In the records below, count every line that includes the word "SpaceId". Provide the total alone.

[Stored items]
★ ★ ★ ★ ★ ★ ★

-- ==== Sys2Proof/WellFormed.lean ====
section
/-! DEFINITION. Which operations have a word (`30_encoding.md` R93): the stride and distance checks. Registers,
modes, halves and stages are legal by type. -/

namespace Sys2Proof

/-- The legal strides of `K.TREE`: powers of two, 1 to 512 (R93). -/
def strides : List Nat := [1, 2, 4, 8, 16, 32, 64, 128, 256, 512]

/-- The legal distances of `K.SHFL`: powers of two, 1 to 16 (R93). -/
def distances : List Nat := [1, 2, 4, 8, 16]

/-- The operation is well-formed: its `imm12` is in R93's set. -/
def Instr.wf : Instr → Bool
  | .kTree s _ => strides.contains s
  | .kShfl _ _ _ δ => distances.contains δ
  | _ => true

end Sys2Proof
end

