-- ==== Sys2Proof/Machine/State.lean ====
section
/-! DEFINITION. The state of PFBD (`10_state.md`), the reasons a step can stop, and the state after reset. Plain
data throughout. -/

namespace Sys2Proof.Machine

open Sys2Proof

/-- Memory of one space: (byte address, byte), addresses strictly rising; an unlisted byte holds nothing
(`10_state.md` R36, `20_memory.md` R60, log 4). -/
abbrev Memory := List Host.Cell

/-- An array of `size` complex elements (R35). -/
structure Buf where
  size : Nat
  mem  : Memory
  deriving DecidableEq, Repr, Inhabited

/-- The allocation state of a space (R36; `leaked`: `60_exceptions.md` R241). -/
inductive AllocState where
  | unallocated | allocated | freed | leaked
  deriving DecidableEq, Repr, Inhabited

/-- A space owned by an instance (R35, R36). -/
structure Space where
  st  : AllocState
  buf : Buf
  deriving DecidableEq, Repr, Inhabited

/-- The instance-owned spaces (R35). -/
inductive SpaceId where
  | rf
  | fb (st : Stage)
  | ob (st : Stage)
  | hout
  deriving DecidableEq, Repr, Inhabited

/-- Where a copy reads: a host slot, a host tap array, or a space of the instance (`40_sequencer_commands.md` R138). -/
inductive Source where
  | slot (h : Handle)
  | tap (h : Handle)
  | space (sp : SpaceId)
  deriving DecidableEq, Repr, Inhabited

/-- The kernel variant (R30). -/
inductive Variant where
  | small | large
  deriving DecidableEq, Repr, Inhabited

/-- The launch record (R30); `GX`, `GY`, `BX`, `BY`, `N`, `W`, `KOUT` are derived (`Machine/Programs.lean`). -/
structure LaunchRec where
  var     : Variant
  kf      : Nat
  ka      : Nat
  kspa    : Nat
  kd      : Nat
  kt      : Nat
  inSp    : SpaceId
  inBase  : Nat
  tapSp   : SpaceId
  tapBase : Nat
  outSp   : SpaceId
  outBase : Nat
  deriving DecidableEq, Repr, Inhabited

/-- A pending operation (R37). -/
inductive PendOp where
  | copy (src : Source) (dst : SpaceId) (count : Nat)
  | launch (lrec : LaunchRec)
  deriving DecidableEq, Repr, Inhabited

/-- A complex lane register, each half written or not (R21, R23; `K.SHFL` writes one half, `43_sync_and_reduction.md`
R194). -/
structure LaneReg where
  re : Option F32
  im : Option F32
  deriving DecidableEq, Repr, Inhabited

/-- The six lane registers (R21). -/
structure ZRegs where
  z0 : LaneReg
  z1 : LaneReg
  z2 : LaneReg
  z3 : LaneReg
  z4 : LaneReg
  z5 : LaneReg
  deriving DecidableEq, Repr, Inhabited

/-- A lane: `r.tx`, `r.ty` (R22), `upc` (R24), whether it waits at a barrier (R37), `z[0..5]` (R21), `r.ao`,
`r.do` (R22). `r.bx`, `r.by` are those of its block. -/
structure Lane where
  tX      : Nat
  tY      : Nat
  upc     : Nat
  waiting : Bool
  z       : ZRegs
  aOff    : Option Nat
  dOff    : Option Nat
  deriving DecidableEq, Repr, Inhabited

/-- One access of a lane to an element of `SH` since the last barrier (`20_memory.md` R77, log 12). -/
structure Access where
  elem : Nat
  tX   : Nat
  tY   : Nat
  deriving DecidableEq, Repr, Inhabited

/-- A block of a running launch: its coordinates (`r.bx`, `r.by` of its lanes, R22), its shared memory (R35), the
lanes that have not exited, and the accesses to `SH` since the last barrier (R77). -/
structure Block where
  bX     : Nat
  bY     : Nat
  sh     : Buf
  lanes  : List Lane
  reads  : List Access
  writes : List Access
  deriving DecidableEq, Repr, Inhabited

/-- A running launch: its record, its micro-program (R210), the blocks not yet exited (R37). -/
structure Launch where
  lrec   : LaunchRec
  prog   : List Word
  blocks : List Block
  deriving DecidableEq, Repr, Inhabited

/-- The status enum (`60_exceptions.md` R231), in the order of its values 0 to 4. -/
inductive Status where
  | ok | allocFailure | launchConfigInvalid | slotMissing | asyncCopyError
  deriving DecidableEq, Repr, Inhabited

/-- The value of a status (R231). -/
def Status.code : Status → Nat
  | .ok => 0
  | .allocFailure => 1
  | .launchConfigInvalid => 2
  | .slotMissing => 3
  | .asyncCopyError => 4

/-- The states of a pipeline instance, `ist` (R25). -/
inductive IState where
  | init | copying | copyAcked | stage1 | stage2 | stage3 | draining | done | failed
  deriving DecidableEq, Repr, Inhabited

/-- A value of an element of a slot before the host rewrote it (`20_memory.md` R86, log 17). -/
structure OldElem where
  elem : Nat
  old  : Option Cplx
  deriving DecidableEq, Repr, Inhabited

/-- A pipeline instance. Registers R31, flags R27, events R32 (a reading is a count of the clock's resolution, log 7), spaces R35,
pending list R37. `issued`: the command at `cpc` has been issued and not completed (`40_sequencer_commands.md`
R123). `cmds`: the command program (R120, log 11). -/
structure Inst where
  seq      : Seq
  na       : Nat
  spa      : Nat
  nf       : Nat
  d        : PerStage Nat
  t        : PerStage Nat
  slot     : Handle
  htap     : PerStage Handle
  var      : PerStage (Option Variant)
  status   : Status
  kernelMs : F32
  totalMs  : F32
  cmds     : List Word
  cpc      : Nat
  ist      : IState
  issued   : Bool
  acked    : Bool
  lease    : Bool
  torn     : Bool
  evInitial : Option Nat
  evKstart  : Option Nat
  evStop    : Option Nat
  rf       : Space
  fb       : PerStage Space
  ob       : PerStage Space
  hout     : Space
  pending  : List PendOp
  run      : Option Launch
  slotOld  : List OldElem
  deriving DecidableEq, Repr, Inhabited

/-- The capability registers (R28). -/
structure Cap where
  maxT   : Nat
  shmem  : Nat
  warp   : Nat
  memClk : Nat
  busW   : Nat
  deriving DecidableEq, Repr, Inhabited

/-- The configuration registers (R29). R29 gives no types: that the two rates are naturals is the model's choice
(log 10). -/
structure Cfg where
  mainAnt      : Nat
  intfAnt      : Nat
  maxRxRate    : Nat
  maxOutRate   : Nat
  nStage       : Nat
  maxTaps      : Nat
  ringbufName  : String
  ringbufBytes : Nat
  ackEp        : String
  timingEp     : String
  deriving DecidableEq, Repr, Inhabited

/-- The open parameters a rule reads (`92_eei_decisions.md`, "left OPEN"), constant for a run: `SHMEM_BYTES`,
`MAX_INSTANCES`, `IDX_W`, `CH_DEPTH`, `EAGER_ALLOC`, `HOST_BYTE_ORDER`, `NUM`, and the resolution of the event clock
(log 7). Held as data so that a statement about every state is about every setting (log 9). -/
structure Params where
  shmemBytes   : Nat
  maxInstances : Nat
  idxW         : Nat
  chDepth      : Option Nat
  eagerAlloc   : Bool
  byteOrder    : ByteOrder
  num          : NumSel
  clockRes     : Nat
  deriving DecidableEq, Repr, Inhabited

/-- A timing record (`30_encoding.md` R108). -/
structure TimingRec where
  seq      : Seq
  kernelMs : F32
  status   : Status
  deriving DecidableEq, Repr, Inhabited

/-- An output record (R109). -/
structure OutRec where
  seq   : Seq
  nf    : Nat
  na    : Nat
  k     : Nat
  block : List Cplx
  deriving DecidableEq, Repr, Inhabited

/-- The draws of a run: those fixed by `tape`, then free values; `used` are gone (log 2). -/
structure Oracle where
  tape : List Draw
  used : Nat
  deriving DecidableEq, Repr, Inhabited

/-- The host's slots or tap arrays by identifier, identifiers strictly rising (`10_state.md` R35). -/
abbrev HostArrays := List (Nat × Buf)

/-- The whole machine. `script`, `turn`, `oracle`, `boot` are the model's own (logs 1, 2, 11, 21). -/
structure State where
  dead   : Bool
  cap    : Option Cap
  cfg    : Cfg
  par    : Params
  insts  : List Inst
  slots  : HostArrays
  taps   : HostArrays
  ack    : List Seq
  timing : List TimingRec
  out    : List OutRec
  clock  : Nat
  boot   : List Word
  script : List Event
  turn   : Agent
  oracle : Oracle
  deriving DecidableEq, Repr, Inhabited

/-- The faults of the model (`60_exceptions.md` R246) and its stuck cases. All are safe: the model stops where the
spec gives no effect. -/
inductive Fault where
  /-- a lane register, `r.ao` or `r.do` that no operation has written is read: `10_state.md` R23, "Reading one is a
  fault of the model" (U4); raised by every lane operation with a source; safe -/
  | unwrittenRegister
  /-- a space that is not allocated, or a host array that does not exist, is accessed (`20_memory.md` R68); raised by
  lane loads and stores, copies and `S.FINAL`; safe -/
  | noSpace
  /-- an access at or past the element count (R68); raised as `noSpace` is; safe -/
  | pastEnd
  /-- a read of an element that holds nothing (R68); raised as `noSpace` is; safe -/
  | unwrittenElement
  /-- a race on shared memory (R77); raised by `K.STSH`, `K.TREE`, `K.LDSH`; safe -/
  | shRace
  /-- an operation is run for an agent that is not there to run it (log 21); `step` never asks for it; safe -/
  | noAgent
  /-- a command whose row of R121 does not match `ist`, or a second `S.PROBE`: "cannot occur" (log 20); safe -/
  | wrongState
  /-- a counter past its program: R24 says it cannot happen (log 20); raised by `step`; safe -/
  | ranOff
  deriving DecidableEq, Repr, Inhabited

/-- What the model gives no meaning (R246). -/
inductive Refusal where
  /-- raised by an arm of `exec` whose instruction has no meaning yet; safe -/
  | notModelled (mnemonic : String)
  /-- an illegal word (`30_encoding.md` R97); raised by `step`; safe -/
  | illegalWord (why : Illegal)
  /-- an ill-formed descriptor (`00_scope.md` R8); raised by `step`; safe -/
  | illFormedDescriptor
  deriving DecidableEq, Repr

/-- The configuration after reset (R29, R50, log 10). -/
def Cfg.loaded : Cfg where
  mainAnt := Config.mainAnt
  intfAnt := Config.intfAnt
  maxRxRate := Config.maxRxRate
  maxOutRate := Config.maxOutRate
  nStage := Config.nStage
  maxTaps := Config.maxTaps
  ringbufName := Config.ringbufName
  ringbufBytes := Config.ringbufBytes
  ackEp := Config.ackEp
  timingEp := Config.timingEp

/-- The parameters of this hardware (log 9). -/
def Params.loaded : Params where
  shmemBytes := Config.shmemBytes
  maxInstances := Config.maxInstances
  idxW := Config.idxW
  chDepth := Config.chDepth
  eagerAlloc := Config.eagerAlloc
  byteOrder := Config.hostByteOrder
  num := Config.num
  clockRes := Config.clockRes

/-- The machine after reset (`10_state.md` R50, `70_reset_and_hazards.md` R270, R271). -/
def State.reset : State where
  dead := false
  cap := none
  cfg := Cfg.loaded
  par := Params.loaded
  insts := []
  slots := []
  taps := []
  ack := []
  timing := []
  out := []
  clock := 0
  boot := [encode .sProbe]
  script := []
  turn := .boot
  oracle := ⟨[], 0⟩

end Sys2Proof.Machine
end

★ ★ ★ ★ ★ ★ ★

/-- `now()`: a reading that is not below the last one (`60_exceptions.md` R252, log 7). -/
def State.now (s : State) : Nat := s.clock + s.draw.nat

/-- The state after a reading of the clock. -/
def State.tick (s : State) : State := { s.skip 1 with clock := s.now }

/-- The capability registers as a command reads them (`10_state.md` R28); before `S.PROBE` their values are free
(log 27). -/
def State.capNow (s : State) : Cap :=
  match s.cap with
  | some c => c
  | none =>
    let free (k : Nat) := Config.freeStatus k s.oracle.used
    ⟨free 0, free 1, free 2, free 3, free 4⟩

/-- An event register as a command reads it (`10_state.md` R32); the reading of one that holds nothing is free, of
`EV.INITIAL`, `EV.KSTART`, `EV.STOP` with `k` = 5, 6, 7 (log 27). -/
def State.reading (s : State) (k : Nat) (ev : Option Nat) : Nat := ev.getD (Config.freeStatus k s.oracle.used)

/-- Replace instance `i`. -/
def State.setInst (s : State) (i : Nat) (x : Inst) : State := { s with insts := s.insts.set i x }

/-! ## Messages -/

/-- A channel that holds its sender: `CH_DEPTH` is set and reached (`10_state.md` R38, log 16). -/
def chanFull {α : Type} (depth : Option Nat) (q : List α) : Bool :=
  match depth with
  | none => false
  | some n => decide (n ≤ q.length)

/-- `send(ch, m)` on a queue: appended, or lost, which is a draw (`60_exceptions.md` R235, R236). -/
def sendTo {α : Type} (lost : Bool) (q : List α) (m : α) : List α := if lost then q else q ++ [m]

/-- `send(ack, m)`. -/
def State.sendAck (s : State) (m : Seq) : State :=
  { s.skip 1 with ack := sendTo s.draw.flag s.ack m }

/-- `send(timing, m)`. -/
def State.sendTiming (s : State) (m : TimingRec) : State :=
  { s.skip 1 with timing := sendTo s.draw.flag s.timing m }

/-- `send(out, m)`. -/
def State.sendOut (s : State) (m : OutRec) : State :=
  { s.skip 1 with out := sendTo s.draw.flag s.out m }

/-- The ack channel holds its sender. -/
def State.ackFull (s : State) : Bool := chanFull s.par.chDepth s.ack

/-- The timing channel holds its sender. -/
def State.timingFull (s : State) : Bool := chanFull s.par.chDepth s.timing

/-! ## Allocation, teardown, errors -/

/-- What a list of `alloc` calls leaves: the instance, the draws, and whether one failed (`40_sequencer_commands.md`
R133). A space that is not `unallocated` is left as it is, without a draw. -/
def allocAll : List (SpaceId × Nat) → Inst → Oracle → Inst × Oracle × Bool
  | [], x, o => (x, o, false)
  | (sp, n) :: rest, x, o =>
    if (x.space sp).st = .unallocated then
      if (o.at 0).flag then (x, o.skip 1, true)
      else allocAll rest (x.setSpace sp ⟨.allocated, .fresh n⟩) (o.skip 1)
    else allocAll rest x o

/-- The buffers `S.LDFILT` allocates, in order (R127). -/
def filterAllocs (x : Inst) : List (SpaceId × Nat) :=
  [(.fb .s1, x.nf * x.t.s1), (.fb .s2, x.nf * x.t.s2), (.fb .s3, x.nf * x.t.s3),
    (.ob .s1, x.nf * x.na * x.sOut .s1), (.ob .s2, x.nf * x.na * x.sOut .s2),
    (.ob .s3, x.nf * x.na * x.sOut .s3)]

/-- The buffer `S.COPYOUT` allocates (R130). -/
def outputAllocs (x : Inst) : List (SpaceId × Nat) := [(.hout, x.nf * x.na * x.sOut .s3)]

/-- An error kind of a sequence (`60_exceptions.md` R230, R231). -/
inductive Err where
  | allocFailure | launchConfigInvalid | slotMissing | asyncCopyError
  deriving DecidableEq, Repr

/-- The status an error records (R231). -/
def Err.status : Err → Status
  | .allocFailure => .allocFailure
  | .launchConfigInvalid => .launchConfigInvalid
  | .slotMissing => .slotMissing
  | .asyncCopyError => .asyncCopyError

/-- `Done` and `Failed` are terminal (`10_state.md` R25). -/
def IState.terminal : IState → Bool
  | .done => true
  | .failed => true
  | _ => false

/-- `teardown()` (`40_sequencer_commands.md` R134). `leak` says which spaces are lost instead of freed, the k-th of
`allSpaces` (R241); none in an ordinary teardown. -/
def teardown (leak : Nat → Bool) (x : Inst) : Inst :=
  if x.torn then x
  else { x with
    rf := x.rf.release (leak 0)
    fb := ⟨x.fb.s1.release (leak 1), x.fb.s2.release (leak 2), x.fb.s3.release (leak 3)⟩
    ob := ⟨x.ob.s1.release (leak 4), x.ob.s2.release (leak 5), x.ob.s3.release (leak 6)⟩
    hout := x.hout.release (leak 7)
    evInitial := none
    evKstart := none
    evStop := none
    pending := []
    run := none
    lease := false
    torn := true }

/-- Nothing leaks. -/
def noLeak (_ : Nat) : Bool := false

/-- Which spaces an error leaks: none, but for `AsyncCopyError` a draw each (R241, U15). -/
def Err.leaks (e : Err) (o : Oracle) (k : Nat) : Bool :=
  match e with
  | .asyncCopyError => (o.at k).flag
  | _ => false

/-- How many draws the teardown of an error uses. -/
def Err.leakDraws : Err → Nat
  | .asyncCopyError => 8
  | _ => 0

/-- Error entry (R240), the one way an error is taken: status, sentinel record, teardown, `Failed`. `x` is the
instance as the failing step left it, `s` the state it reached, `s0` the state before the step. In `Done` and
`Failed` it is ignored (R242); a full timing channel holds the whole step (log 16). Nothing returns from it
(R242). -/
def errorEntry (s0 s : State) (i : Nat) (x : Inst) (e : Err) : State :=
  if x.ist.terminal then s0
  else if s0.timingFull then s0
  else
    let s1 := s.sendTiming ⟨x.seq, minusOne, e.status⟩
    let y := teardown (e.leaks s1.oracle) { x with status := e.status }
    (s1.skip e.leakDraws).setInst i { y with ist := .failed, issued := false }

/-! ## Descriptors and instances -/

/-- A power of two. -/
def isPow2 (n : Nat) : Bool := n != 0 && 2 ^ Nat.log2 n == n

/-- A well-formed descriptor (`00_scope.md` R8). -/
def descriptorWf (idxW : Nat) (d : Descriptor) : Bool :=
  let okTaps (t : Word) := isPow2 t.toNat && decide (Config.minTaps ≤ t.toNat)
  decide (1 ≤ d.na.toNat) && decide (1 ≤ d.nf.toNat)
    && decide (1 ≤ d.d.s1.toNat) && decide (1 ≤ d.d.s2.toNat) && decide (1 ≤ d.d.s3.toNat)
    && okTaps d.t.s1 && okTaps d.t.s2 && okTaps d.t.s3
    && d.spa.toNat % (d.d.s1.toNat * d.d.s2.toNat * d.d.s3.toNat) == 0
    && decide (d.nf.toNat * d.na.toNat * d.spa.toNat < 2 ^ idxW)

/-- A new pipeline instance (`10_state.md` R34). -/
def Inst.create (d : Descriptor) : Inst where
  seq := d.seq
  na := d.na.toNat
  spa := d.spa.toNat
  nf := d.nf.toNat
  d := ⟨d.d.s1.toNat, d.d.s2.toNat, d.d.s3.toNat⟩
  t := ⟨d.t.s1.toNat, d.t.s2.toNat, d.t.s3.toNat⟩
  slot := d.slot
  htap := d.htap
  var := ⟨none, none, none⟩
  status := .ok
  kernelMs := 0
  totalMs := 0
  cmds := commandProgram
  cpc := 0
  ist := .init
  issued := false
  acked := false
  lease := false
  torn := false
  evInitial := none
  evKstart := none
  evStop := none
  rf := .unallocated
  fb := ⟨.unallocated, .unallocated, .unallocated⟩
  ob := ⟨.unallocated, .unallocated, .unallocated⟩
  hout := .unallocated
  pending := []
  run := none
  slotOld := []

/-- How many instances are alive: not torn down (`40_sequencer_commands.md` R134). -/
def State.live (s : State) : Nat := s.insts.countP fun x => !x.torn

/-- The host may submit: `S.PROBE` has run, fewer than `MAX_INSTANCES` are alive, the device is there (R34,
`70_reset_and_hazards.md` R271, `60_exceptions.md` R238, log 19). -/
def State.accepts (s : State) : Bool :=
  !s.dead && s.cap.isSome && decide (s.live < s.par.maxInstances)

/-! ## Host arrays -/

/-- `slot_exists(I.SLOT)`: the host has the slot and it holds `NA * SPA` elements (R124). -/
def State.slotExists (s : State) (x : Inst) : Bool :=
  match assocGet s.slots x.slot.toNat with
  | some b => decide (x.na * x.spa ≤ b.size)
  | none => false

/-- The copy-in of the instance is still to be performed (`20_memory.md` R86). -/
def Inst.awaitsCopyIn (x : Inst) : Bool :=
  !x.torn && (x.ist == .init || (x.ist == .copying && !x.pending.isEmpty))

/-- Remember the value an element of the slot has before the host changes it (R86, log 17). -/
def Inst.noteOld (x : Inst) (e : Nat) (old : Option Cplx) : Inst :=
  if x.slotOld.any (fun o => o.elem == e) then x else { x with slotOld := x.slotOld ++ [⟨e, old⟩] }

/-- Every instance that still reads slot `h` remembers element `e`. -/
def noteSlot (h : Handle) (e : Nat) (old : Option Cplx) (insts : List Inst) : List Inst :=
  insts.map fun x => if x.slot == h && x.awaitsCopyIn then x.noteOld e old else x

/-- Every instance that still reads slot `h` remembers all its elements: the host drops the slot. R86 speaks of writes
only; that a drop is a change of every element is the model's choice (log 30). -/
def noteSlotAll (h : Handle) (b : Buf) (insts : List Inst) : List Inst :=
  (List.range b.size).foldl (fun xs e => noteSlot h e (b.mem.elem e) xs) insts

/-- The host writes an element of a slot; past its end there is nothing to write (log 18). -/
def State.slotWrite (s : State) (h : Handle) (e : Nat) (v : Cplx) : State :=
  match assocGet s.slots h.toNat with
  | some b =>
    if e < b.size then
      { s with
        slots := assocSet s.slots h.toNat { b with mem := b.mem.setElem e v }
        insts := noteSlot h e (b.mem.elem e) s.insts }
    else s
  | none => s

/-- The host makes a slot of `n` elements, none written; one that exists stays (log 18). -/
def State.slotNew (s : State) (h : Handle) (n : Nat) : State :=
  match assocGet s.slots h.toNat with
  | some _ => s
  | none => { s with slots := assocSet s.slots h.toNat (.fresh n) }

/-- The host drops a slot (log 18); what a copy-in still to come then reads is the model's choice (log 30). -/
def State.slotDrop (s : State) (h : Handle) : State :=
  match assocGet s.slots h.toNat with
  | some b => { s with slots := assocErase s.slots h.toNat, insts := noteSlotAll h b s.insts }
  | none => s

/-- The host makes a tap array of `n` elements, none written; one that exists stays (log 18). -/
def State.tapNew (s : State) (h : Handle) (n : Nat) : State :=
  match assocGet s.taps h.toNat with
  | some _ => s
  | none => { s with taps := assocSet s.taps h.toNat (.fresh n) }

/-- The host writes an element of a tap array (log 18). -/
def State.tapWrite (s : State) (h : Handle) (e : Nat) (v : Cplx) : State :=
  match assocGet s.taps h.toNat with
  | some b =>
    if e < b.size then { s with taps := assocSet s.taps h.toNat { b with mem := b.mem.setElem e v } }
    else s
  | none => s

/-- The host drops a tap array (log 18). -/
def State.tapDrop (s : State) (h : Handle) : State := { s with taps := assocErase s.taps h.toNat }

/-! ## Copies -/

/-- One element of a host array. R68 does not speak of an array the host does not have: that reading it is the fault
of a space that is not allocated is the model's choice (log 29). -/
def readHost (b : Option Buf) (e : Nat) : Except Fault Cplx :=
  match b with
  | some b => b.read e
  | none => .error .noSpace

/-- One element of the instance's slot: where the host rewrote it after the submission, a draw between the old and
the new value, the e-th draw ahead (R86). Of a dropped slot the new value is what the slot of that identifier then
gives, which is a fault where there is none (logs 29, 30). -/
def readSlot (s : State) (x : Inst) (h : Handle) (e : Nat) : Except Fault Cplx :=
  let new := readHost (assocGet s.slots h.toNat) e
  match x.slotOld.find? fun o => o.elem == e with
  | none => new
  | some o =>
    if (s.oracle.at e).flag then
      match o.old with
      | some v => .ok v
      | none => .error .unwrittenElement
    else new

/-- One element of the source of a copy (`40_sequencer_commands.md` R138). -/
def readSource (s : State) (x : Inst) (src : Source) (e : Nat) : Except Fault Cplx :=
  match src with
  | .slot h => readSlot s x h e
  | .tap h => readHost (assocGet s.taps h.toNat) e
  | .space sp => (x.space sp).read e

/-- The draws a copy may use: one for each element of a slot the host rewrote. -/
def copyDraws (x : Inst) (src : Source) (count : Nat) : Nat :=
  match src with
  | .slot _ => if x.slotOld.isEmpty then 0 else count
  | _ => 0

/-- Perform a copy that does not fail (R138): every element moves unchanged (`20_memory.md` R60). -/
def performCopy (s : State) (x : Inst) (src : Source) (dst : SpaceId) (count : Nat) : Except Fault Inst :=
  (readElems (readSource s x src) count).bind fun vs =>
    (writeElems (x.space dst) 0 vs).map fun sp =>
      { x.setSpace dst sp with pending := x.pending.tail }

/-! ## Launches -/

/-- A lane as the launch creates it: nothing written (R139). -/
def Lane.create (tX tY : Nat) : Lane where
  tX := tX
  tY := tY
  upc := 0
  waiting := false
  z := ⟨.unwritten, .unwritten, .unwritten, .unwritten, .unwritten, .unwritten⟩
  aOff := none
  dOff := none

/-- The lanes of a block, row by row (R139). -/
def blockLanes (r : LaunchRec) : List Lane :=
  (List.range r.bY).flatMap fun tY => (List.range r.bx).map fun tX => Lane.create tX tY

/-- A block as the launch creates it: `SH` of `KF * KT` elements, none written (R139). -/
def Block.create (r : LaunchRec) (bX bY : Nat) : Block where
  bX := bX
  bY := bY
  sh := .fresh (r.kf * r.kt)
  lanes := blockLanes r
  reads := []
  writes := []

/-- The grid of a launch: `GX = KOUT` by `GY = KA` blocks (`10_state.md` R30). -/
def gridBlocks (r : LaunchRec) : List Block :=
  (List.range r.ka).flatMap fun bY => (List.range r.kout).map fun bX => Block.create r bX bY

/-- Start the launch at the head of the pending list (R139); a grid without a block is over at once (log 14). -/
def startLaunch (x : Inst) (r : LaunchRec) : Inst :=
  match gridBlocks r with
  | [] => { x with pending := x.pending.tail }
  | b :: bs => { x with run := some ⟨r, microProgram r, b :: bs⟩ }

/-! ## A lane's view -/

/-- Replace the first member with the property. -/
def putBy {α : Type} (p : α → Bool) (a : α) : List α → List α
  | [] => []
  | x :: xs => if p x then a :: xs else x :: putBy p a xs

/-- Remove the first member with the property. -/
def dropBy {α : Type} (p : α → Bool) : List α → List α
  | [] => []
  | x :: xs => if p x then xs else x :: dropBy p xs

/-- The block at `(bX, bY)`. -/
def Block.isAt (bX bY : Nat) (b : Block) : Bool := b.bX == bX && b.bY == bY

★ ★ ★ ★ ★ ★ ★

-- Solved problem --
10